Author: Jan Scholten
English: waterbears; Moss piglets.
Zoology: small, 1 mm, water-dwelling, segmented micro-animals with eight legs; they are polyextremophiles; extremophile is an organism that can thrive in a physically or geochemically extreme condition, temperatures from just above absolute zero to above the boiling point of water, pressures about 6 times stronger than pressures found in the deepest ocean trenches, ionizing radiation at doses hundreds of times higher than the lethal dose for a person, and the vacuum of outer space; they can go without food or water for more than 10 years, drying out to the point where they are 3% or less water; prevalent in moss and lichen and feed on plant cells, algae, and small invertebrates; 500 species.

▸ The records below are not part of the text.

/-! ### Codes and access types -/

/-- The SEC-DED decoder (R408), by syndrome; and no two-bit error is miscorrected. -/
def Obligations.EccDecoder : Prop :=
  (∀ (d : BitVec 64) (c : BitVec 8), eccCheck d = c → eccDecode d c = .good) ∧
  (∀ (d : BitVec 64) (c : BitVec 8) (b : Nat), b < 64 → (eccCheck d ^^^ c).toNat = lat 0 eccColumns b →
    eccDecode d c = .corrected (d ^^^ ((1 : BitVec 64) <<< b))) ∧
  (∀ (d : BitVec 64) (c : BitVec 8) (i : Nat), i < 8 → (eccCheck d ^^^ c).toNat = 2 ^ i → eccDecode d c = .corrected d) ∧
  (∀ (d : BitVec 64) (c : BitVec 8), weight8 (eccCheck d ^^^ c).toNat % 2 = 1 →
    (∀ b, b < 64 → (eccCheck d ^^^ c).toNat ≠ lat 0 eccColumns b) → (∀ i, i < 8 → (eccCheck d ^^^ c).toNat ≠ 2 ^ i) →
    eccDecode d c = .bad) ∧
  (∀ (d : BitVec 64) (c : BitVec 8), eccCheck d ≠ c → weight8 (eccCheck d ^^^ c).toNat % 2 = 0 → eccDecode d c = .bad) ∧
  (∀ (d : BitVec 64) (a b : Nat), a < b → b < 64 →
    eccDecode (d ^^^ ((1 : BitVec 64) <<< a) ^^^ ((1 : BitVec 64) <<< b)) (eccCheck d) = .bad) ∧
  (∀ (d : BitVec 64) (a i : Nat), a < 64 → i < 8 →
    eccDecode (d ^^^ ((1 : BitVec 64) <<< a)) (eccCheck d ^^^ ((1 : BitVec 8) <<< i)) = .bad) ∧
  (∀ (d : BitVec 64) (i j : Nat), i < j → j < 8 →
    eccDecode d (eccCheck d ^^^ ((1 : BitVec 8) <<< i) ^^^ ((1 : BitVec 8) <<< j)) = .bad) ∧
  eccDecode 0 0 = .good

/-- One flipped bit of a codeword, in its data or in its check byte, is corrected (R407, R408). -/
def Obligations.EccCorrectsOneBit : Prop :=
  (∀ (d : BitVec 64) (b : Nat), b < 64 → eccDecode (d ^^^ ((1 : BitVec 64) <<< b)) (eccCheck d) = .corrected d) ∧
  (∀ (d : BitVec 64) (i : Nat), i < 8 → eccDecode d (eccCheck d ^^^ ((1 : BitVec 8) <<< i)) = .corrected d)

/-- The check matrix (R407): data bits 0 to 55 have the weight-3 columns in ascending order, bits 56 to 63 the weight-5 columns
listed, and the check byte is the XOR of the columns of the data bits that are 1. -/
def Obligations.EccEncoder : Prop :=
  (eccColumns.length = 64 ∧ (eccColumns.take 56).Pairwise (· < ·) ∧
    (∀ n, n ∈ eccColumns.take 56 ↔ n < 256 ∧ weight8 n = 3) ∧
    eccColumns.drop 56 = [0x1F, 0x2F, 0x37, 0x3B, 0x3D, 0x3E, 0x4F, 0x57]) ∧
  eccCheck 0 = 0 ∧
  (∀ (d : BitVec 64) (b : Nat), b < 64 → d.getLsbD b = false →
    eccCheck (d ^^^ ((1 : BitVec 64) <<< b)) = eccCheck d ^^^ BitVec.ofNat 8 (lat 0 eccColumns b)) ∧
  eccCheck 0x21 = 0x12

/-- The access types (R17): what a write and a read leave in each bit of a register, and what a read gives. -/
def Obligations.AccessTypes : Prop :=
  ∀ (fields : List (Nat × Nat × Acc)) (old v : BitVec 32), fields.Pairwise (fun f g => f.1 + f.2.1 ≤ g.1 ∨ g.1 + g.2.1 ≤ f.1) →
    ∀ f ∈ fields, ∀ i, f.1 ≤ i → i < f.1 + f.2.1 → i < 32 →
      (writeFields fields old v).getLsbD i =
        (match f.2.2 with
         | .rw => v.getLsbD i
         | .w1c => old.getLsbD i && !v.getLsbD i
         | .w1s => old.getLsbD i || v.getLsbD i
         | _ => old.getLsbD i) ∧
      (readClear fields old).getLsbD i = (match f.2.2 with | .rc => false | _ => old.getLsbD i) ∧
      (readFields fields old).getLsbD i = (match f.2.2 with | .wo | .rsv => false | _ => old.getLsbD i)

/-! ### The recorder -/

/-- A repeat of the newest record in its epoch merges into it (R540): its repeat count rises wherever it lies, no sequence number is
taken, and neither the Gauge store nor an event log changes. -/
def Obligations.SedMerges : Prop :=
  ∀ (code sev unit p0 p1 p2 : Nat) (s : State) (r : SedRec), s.sed.newest = some (r, epoch s) →
    (SedReq.mk code sev unit p0 p1 p2).same r = true → sedHeld s r.seq = true →
    let t := sed code sev unit p0 p1 p2 s
    t.sed.next = s.sed.next ∧ t.gauge = s.gauge ∧ t.heads = s.heads ∧ t.sed.flushDue = s.sed.flushDue ∧
    t.sed.ring = s.sed.ring.map (fun x => if x.seq = r.seq then { x with repeats := min (x.repeats + 1) 65535 } else x) ∧
    t.pwr.buffer = s.pwr.buffer.map (fun x => if x.seq = r.seq then { x with repeats := min (x.repeats + 1) 65535 } else x) ∧
    (∀ k x, tfind s.sed.region k = some x → tfind t.sed.region k =
      some (if x.seq = r.seq then { x with repeats := min (x.repeats + 1) 65535, merged := true } else x)) ∧
    unrecorded t = unrecorded s

/-- The calendar and the budget are set by commits of 64-bit quantities from the management side (R15, R35, R54). -/
def Obligations.TickCommits : Prop :=
  (∀ (path : Nat) (v : BitVec 32) (s : State), isMgmt path = true →
    ¬ (isFollower s = true ∧ bit s F.TICK_SYNC_STAT_LOCKED = true) →
    ∃ t, exec (.tickCalSetCommit path v) s = .next t ∧
      t.tick = { s.tick with calSet := some (v.toNat % 65536 * 2 ^ 32 + (stagedLo s path Reg.TICK_CAL_SET_LO).toNat) } ∧
      t.reg Reg.TICK_CAL_SET_LO = stagedLo s path Reg.TICK_CAL_SET_LO ∧ t.reg Reg.TICK_CAL_SET_HI = v &&& 0xFFFF ∧
      (∀ a, a ≠ Reg.TICK_CAL_SET_LO → a ≠ Reg.TICK_CAL_SET_HI → t.reg a = s.reg a) ∧
      t = { s.begun with tick := t.tick, regs := t.regs, mgmt := { s.mgmt with
        stamp := s.mgmt.stamp.map (fun x => (x.1, x.2.1, false)) } }) ∧
  (∀ (path : Nat) (v : BitVec 32) (s : State), isMgmt path = true → isFollower s = true →
    bit s F.TICK_SYNC_STAT_LOCKED = true →
    ∃ t, exec (.tickCalSetCommit path v) s = .next t ∧ bit t F.TICK_CAL_STAT_REFUSED = true ∧ t.tick = s.tick) ∧
  (∀ (path : Nat) (v : BitVec 32) (s : State), isMgmt path = true →
    (shares (stagedLo s path Reg.TICK_BUDGET_LO) v).sum = 64 →
    (∀ c, c < 8 → lat 0 minShares c ≤ lat 0 (shares (stagedLo s path Reg.TICK_BUDGET_LO) v) c) →
    ∃ t, exec (.tickBudgetCommit path v) s = .next t ∧
      t.tick = { s.tick with budgetSet := some ((stagedLo s path Reg.TICK_BUDGET_LO).toNat, v.toNat) } ∧
      t.reg Reg.TICK_BUDGET_LO = stagedLo s path Reg.TICK_BUDGET_LO ∧ t.reg Reg.TICK_BUDGET_HI = v ∧
      (∀ a, a ≠ Reg.TICK_BUDGET_LO → a ≠ Reg.TICK_BUDGET_HI → t.reg a = s.reg a) ∧
      t = { s.begun with tick := t.tick, regs := t.regs }) ∧
  (∀ (path : Nat) (v : BitVec 32) (s : State), isMgmt path = true →
    ((shares (stagedLo s path Reg.TICK_BUDGET_LO) v).sum ≠ 64 ∨
      ∃ c, c < 8 ∧ lat 0 (shares (stagedLo s path Reg.TICK_BUDGET_LO) v) c < lat 0 minShares c) →
    ∃ t, exec (.tickBudgetCommit path v) s = .next t ∧ bit t F.TICK_BUDGET_STAT_BAD = true ∧ t.tick = s.tick ∧
      unrecorded t = unrecorded (setF F.TICK_BUDGET_STAT_BAD 1 s.begun))

/-- RIPPLE_SYNC at a follower and at a master (R45 to R52, R55): a pulse while a master listens, at a device that follows nobody,
at a locked and an unlocked follower, as a data bit, as a marker, as the marker of the epoch that the first lock shortens, and out
of its place; the frame, right and wrong; the addition of D in the 81st tick; the loss of the master, a conflict and the end of
its listening time. -/
def Obligations.RippleSync : Prop :=
  (∀ (width gap : Nat) (s : State), s.tick.listen.isSome = true →
    exec (.rippleSyncPulse width gap) s = .next { s with out := [], tick := { s.tick with heard := true } }) ∧
  (∀ (width gap : Nat) (s : State), s.tick.listen = none → isFollower s = false →
    exec (.rippleSyncPulse width gap) s = .next { s with out := [] }) ∧
  (∀ (width gap : Nat) (s : State), s.tick.listen = none → isFollower s = true →
    bit s F.TICK_SYNC_STAT_LOCKED = true → width ≤ 11 → 398 ≤ gap → gap ≤ 402 →
    exec (.rippleSyncPulse width gap) s = .next { s with out := [], tick := { s.tick with
      goodPulses := if gap = 400 then s.tick.goodPulses + 1 else 0
      frame := if s.tick.collecting = true ∧ s.tick.frame.length < 80 then s.tick.frame ++ [decide (5 < width)] else s.tick.frame
      addD := s.tick.addD.map (fun e => (e.1, e.2 - 1)) } }) ∧
  (∀ (width gap : Nat) (s : State), s.tick.listen = none → isFollower s = true →
    bit s F.TICK_SYNC_STAT_LOCKED = true → s.tick.shortPending = false → 12 ≤ width → 398 ≤ gap → gap ≤ 402 →
    exec (.rippleSyncPulse width gap) s = .next { s with out := [], tick := { s.tick with
      goodPulses := if gap = 400 then s.tick.goodPulses + 1 else 0
      frame := [], collecting := true, markCal := s.tick.cal, markSub := fld s F.TICK_CAL_STAT_SUBMS
      addD := s.tick.addD.map (fun e => (e.1, e.2 - 1)) } }) ∧
  (∀ (width gap : Nat) (s : State), s.tick.listen = none → isFollower s = true →
    bit s F.TICK_SYNC_STAT_LOCKED = true → s.tick.shortPending = true → 12 ≤ width → 398 ≤ gap → gap ≤ 402 →
    ∃ t, exec (.rippleSyncPulse width gap) s = .next t ∧ t.tick.shortPending = false ∧ t.tick.collecting = true ∧ t.tick.frame = [] ∧
      t.tick.count = s.tick.count + (262143 - s.tick.count % 262144) ∧ t.tick.markCal = s.tick.cal) ∧
  (∀ (width : Nat) (s : State), s.tick.listen = none → isFollower s = true →
    bit s F.TICK_SYNC_STAT_LOCKED = false → width ≤ 11 →
    ∃ t, exec (.rippleSyncPulse width 400) s = .next t ∧ bit t F.TICK_SYNC_STAT_LOCKED = true ∧
      t.tick.count = s.tick.count ∧ t.tick.everLocked = true ∧
      t.tick.shortPending = (s.tick.shortPending || !s.tick.everLocked)) ∧
  (∀ (width gap : Nat) (s : State), s.tick.listen = none → isFollower s = true →
    bit s F.TICK_SYNC_STAT_LOCKED = true → width ≤ 11 → (gap < 398 ∨ 402 < gap) →
    ∃ t, exec (.rippleSyncPulse width gap) s = .next t ∧ bit t F.TICK_SYNC_STAT_LOCKED = false ∧
      bit t F.TICK_SYNC_STAT_LOST = true ∧ t.tick.frame = [] ∧ t.tick.goodPulses = 0 ∧ t.tick.count = s.tick.count) ∧
  (∀ s : State, s.tick.frame.length = 80 → isFollower s = true →
    frameVal s.tick.frame % 16 = frameCheck (frameVal s.tick.frame) → frameVal s.tick.frame / 16 % 256 = 0 →
    let f := frameVal s.tick.frame
    let d : Int := ((f / 2 ^ 32 % 2 ^ 48) * 250 + f / 2 ^ 24 % 256 : Nat) - (s.tick.markCal * 250 + s.tick.markSub : Nat)
    ∃ t, exec .rippleSyncFrame s = .next t ∧ t.tick.frame = [] ∧ t.tick.collecting = false ∧
      fld t F.TICK_SYNC_STAT_MASTER_DEVID = f / 4096 % 4096 ∧ bit t F.TICK_CAL_STAT_VALID = true ∧
      (0 < d → t.tick.addD = some (d.toNat, 1) ∧ t.tick.hold = s.tick.hold) ∧
      (d < 0 → t.tick.hold = (-d).toNat ∧ bit t F.TICK_CAL_STAT_HOLD = true ∧ t.tick.addD = s.tick.addD) ∧
      (d = 0 → t.tick.hold = s.tick.hold ∧ t.tick.addD = s.tick.addD)) ∧
  (∀ s : State, s.tick.frame.length = 80 → isFollower s = true →
    (frameVal s.tick.frame % 16 ≠ frameCheck (frameVal s.tick.frame) ∨ frameVal s.tick.frame / 16 % 256 ≠ 0) →
    exec .rippleSyncFrame s = .next (s.after (fun s =>
      satInc F.TICK_SYNC_STAT_FRAME_ERR { s with tick := { s.tick with frame := [], collecting := false } }))) ∧
  (∀ (d : Nat) (s : State), s.tick.addD = some (d, 0) → s.tick.cal * 250 + fld s F.TICK_CAL_STAT_SUBMS + d < 2 ^ 48 * 250 →
    ∃ t, exec .calAdjust s = .next t ∧ calTicks t = calTicks s + d ∧ fld t F.TICK_CAL_STAT_SUBMS < 250 ∧ t.tick.addD = none ∧
      t = { s.begun with tick := t.tick, regs := t.regs }) ∧
  (∀ (n : Nat) (s : State), isFollower s = true → bit s F.TICK_SYNC_STAT_LOCKED = true →
    ∃ t, exec (.syncLost n) s = .next t ∧ bit t F.TICK_SYNC_STAT_LOCKED = false ∧ bit t F.TICK_SYNC_STAT_LOST = true ∧
      t.tick = { s.tick with goodPulses := 0, frame := [], collecting := false } ∧
      unrecorded t = unrecorded (setF F.TICK_SYNC_STAT_LOST 1 (setF F.TICK_SYNC_STAT_LOCKED 0
        { s.begun with tick := { s.tick with goodPulses := 0, frame := [], collecting := false } }))) ∧
  (∀ s : State, s.tick.role = 1 → s.tick.forcedFollower = false → s.tick.listen = none →
    ∃ t, exec .syncConflict s = .next t ∧ bit t F.TICK_SYNC_STAT_CONFLICT = true ∧
      t.tick = { s.tick with listen := some (fld s F.GLB_DEVID_DEVID * 4), heard := false } ∧
      unrecorded t = unrecorded (setF F.TICK_SYNC_STAT_CONFLICT 1
        { s.begun with tick := { s.tick with listen := some (fld s F.GLB_DEVID_DEVID * 4), heard := false } })) ∧
  (∀ (s : State), s.tick.listen = some 0 →
    exec .conflictListenEnd s = .next { s with out := [], tick := { s.tick with
      listen := none, forcedFollower := s.tick.heard } })

/-! ### Standard mailbox commands -/

/-- The commands of any path that only answer, or start a calendar set (R116, R132, R133, R514, R732): Identify, Get FW Info, Get
Timestamp, Set Timestamp, Get Supported Logs, Get Log, Request Abort Background Operation and the opcodes that are not
implemented. Each is stated for a command that is taken on its path; nothing else of the state changes. -/
def Obligations.IdentityTimeLogs : Prop :=
  (∀ (path : Nat) (s : State), taken path 0x0001 [] s = true →
    exec (.identify path []) s = .next (s.answered path 0x0001 rcSuccess
      (le 2 (pciVid s) ++ le 2 (partNo s) ++ le 2 (pciVid s) ++ le 2 (partNo s) ++ le 8 (serialNo s) ++ [13, 3]))) ∧
  (∀ (path : Nat) (s : State), taken path 0x0200 [] s = true →
    exec (.getFwInfo path []) s = .next (s.answered path 0x0200 rcSuccess (fwInfo s))) ∧
  (∀ (path : Nat) (s : State), taken path 0x0300 [] s = true →
    exec (.getTimestamp path []) s = .next (s.answered path 0x0300 rcSuccess
      (le 8 ((s.tick.cal + 946684800000) * 1000000 + 4000 * fld s F.TICK_CAL_STAT_SUBMS)))) ∧
  (∀ (path : Nat) (inp : List Byte) (s : State), taken path 0x0301 inp s = true → inp.length = 8 → s.mgmt.stamp = none →
    (at' inp 0 8 / 1000000 < 946684800000 ∨ (isFollower s = true ∧ bit s F.TICK_SYNC_STAT_LOCKED = true)) →
    exec (.setTimestamp path inp) s = .next { s with
      out := []
      mgmt := { s.mgmt with stamp := some (path, at' inp 0 8 / 1000000, false)
                            inflight := s.mgmt.inflight ++ [⟨path, 0x0301, false, false⟩] } }) ∧
  (∀ (path : Nat) (inp : List Byte) (s : State), taken path 0x0301 inp s = true → inp.length = 8 → s.mgmt.stamp = none →
    946684800000 ≤ at' inp 0 8 / 1000000 → ¬ (isFollower s = true ∧ bit s F.TICK_SYNC_STAT_LOCKED = true) →
    exec (.setTimestamp path inp) s = .next { s with
      out := []
      tick := { s.tick with calSet := some ((at' inp 0 8 / 1000000 - 946684800000) % 2 ^ 48) }
      mgmt := { s.mgmt with stamp := some (path, at' inp 0 8 / 1000000, true)
                            inflight := s.mgmt.inflight ++ [⟨path, 0x0301, false, false⟩] } }) ∧
  (∀ (path : Nat) (inp : List Byte) (s : State), taken path 0x0301 inp s = true → inp.length = 8 → s.mgmt.stamp.isSome = true →
    exec (.setTimestamp path inp) s = .next (s.answered path 0x0301 rcBusy [])) ∧
  (∀ (path : Nat) (s : State), taken path 0x0400 [] s = true →
    exec (.getSupportedLogs path []) s = .next (s.answered path 0x0400 rcSuccess
      (le 2 1 ++ zeros 6 ++ effectsUuid ++ le 4 (effectsLog path).length))) ∧
  (∀ (path o n : Nat) (s : State), o < 2 ^ 32 → n < 2 ^ 32 → o + n ≤ (effectsLog path).length → n ≤ 8192 →
    taken path 0x0401 (effectsUuid ++ le 4 o ++ le 4 n) s = true →
    exec (.getLog path (effectsUuid ++ le 4 o ++ le 4 n)) s =
      .next (s.answered path 0x0401 rcSuccess (sub (effectsLog path) o n))) ∧
  (∀ (path : Nat) (s : State), taken path 0x0005 [] s = true → s.mgmt.bg = none →
    exec (.requestAbortBgOp path []) s = .next (s.answered path 0x0005 rcSuccess [])) ∧
  (∀ (path p h a b pos : Nat) (e ab : Bool) (bad : List Nat) (s : State), taken path 0x0005 [] s = true →
    s.mgmt.bg = some (.scan p h a b pos e ab bad) →
    exec (.requestAbortBgOp path []) s = .next ({ s with mgmt := { s.mgmt with
      bg := some (.scan p h a b pos e true bad) } }.answered path 0x0005 rcSuccess [])) ∧
  (∀ (path op : Nat) (inp : List Byte) (s : State), (opcodes tuten).contains op = false → taken path op inp s = true →
    exec (.unsupportedOpcode path op inp) s = .next (s.answered path op rcUnsupported []))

Tardigrades (commonly known as water bears) form the phylum Tardigrada, part of the superphylum Ecdysozoa. They are microscopic, water-dwelling, segmented animals with eight legs. Tardigrades were first described by Johann August Ephraim Goeze in 1773 (kleiner Wasserbär = little water bear). The name Tardigrada means "slow walker" and was given by Lazzaro Spallanzani in 1777. The name water bear comes from the way they walk, reminiscent of a bear's gait. The biggest adults may reach a body length of 1.5 mm, the smallest below 0.1 mm. Freshly hatched larvae may be smaller than 0.05 mm.
More than 1000 species of tardigrades have been described. Tardigrades occur over the entire world, from the high Himalayas (above 6,000 m), to the deep sea (below 4,000 m) and from the polar regions to the equator.
The most convenient place to find tardigrades is on lichens and mosses. Other environments are dunes, beaches, soil, and marine or freshwater sediments, where they may occur quite frequently (up to 25,000 animals per litre). Tardigrades often can be found by soaking a piece of moss in spring water.
Tardigrades are polyextremophiles and are able to survive in extreme environments that would kill almost any other animal. Some can survive temperatures close to absolute zero, temperatures as high as 151 °C (303 °F), 1,000 times more radiation than other animals such as humans, nearly a decade without water, and even the vacuum of space.